- [ACTIVITY] "index" is the word to look for; copy each line of the listing where it occurs.
Content starts
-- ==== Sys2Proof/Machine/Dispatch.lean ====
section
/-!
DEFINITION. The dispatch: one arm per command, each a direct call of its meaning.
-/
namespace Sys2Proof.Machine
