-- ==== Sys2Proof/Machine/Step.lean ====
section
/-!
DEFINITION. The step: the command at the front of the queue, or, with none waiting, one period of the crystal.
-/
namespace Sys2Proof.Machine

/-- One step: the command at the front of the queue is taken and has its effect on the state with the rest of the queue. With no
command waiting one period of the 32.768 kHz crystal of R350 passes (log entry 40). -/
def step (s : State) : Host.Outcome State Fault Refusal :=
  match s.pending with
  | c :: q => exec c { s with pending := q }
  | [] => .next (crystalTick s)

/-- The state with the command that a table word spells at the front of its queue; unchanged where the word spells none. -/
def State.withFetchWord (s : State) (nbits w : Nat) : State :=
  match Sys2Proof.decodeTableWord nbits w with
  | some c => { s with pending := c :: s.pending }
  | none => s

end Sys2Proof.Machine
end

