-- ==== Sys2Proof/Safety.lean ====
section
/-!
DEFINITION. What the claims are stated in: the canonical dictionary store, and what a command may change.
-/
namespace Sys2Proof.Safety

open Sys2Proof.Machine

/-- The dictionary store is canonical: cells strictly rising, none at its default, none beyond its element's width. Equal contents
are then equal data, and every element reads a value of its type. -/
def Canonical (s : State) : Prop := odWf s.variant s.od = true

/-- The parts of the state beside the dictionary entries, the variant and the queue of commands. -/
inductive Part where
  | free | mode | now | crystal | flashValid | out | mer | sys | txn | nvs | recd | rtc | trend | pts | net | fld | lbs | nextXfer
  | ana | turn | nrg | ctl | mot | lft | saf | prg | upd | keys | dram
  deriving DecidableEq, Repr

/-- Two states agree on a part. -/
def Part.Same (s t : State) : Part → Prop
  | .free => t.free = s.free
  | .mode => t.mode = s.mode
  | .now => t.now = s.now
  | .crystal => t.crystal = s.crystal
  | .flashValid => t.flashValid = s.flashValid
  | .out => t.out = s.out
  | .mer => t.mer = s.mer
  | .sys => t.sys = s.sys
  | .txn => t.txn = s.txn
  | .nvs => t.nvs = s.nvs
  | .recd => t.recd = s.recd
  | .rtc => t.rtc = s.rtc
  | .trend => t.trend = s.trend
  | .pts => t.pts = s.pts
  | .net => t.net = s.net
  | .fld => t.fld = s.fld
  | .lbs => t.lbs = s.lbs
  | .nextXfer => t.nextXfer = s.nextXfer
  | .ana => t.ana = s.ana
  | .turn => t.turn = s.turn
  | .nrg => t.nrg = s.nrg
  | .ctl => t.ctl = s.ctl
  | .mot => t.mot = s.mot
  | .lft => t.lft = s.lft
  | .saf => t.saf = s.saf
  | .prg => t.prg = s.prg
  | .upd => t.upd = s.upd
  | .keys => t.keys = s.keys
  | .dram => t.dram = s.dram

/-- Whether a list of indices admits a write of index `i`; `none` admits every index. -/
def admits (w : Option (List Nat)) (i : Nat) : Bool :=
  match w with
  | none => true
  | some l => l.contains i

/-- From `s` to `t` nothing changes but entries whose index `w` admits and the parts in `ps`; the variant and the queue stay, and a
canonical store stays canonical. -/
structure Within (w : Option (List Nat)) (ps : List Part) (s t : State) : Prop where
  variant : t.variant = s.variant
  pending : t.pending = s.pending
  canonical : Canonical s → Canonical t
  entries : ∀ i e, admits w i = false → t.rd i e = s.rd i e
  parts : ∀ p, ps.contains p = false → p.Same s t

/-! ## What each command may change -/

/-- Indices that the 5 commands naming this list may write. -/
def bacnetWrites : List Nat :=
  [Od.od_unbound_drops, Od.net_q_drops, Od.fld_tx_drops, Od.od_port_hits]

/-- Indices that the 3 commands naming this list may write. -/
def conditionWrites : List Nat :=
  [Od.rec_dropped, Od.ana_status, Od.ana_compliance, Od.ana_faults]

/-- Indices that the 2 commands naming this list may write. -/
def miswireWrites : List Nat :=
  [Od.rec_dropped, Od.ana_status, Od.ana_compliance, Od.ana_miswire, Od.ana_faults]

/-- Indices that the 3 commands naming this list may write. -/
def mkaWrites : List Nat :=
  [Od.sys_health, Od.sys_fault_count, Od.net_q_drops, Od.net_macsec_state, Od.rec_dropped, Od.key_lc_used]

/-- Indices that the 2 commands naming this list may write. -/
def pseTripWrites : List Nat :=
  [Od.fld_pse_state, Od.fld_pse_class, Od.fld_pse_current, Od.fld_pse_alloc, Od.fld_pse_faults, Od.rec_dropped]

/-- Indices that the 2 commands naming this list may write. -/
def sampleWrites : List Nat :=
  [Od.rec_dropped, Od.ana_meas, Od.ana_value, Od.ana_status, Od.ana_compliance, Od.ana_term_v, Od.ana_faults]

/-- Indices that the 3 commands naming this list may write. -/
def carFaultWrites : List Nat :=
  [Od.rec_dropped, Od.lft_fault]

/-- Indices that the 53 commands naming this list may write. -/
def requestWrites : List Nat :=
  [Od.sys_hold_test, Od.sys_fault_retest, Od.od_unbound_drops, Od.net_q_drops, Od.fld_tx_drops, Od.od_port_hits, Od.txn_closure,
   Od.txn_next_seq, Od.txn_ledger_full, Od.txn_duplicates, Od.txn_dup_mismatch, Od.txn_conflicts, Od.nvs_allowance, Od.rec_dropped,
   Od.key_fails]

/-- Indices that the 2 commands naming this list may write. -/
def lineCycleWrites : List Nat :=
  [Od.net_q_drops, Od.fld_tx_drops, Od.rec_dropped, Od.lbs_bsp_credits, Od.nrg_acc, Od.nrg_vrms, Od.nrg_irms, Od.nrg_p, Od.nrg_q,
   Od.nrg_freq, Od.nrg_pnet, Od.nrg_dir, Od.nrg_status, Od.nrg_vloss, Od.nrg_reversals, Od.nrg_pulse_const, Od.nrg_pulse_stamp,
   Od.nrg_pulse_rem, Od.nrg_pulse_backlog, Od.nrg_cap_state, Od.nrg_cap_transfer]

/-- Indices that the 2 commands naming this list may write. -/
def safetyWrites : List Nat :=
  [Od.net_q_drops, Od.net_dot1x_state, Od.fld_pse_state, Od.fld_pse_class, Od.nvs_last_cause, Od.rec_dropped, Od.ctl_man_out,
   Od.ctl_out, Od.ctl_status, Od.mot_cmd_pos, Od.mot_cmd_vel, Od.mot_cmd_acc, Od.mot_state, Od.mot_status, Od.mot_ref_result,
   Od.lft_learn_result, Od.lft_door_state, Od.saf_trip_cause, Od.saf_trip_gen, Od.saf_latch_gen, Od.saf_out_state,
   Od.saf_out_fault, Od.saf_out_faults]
Content ends
Content starts
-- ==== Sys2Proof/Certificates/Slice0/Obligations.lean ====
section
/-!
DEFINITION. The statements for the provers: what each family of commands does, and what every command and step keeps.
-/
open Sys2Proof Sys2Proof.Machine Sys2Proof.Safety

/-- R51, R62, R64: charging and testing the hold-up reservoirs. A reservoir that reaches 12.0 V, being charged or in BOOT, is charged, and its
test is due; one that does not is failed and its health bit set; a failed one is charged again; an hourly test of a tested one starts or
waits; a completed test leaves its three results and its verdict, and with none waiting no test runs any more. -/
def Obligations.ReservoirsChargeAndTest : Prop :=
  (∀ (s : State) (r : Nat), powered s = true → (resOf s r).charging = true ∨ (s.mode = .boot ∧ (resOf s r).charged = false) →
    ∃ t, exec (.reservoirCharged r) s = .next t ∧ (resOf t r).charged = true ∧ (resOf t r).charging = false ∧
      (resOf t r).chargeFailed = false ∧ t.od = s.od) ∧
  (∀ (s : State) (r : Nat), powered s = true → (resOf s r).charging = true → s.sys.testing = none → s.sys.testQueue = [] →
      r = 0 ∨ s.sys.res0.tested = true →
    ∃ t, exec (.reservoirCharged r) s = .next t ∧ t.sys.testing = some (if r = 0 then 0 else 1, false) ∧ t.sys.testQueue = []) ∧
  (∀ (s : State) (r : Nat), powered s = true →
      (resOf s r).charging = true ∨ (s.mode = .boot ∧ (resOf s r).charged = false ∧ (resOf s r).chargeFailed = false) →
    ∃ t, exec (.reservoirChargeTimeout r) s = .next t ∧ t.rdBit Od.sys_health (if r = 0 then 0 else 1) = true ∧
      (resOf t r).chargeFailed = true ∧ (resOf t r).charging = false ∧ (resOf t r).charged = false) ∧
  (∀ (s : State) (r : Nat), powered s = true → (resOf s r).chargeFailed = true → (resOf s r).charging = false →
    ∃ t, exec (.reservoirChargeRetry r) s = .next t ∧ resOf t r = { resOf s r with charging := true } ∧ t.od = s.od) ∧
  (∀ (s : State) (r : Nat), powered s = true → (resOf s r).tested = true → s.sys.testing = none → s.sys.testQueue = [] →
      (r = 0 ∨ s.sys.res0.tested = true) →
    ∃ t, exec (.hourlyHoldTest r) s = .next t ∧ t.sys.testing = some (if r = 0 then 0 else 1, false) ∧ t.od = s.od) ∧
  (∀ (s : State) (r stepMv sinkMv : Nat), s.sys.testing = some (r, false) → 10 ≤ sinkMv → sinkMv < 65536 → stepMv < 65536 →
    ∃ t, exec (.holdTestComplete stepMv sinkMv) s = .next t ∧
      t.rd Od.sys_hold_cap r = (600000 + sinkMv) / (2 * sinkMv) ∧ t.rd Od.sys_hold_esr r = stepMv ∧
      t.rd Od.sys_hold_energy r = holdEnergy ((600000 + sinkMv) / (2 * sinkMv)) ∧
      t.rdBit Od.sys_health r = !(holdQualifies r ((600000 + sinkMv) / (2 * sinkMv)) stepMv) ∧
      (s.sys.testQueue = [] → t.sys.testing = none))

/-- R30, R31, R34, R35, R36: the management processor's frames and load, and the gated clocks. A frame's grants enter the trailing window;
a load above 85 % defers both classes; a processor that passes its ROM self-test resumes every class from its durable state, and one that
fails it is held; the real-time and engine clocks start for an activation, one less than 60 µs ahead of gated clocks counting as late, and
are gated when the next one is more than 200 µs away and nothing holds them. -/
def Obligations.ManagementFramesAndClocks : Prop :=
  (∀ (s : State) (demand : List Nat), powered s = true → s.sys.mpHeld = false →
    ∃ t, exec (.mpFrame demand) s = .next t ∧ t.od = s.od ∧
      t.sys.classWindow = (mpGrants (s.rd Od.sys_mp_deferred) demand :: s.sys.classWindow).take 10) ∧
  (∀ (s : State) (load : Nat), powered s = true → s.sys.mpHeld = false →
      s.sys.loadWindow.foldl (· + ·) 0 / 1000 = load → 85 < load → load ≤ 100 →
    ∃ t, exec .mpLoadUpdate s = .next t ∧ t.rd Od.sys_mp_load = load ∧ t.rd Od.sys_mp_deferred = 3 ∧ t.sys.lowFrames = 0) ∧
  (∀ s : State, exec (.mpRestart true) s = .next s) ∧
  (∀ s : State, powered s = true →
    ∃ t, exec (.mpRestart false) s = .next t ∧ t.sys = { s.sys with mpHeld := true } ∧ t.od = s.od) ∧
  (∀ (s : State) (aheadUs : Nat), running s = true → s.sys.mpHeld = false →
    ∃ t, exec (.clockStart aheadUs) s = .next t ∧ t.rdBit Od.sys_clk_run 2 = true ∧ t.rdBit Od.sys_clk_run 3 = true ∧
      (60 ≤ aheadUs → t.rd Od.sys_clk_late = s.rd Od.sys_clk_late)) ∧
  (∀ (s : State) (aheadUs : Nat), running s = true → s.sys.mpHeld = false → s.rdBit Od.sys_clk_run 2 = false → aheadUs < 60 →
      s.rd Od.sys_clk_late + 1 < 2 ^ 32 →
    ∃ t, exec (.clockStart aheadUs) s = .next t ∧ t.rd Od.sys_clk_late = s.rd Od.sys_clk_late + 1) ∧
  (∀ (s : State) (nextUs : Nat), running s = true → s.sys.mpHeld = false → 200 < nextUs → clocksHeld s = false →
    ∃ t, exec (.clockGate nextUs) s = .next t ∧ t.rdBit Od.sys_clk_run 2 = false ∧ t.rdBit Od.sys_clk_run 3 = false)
Content ends
- [SOLUTION]
/-- Whether a list of indices admits a write of index `i`; `none` admits every index. -/
/-- From `s` to `t` nothing changes but entries whose index `w` admits and the parts in `ps`; the variant and the queue stay, and a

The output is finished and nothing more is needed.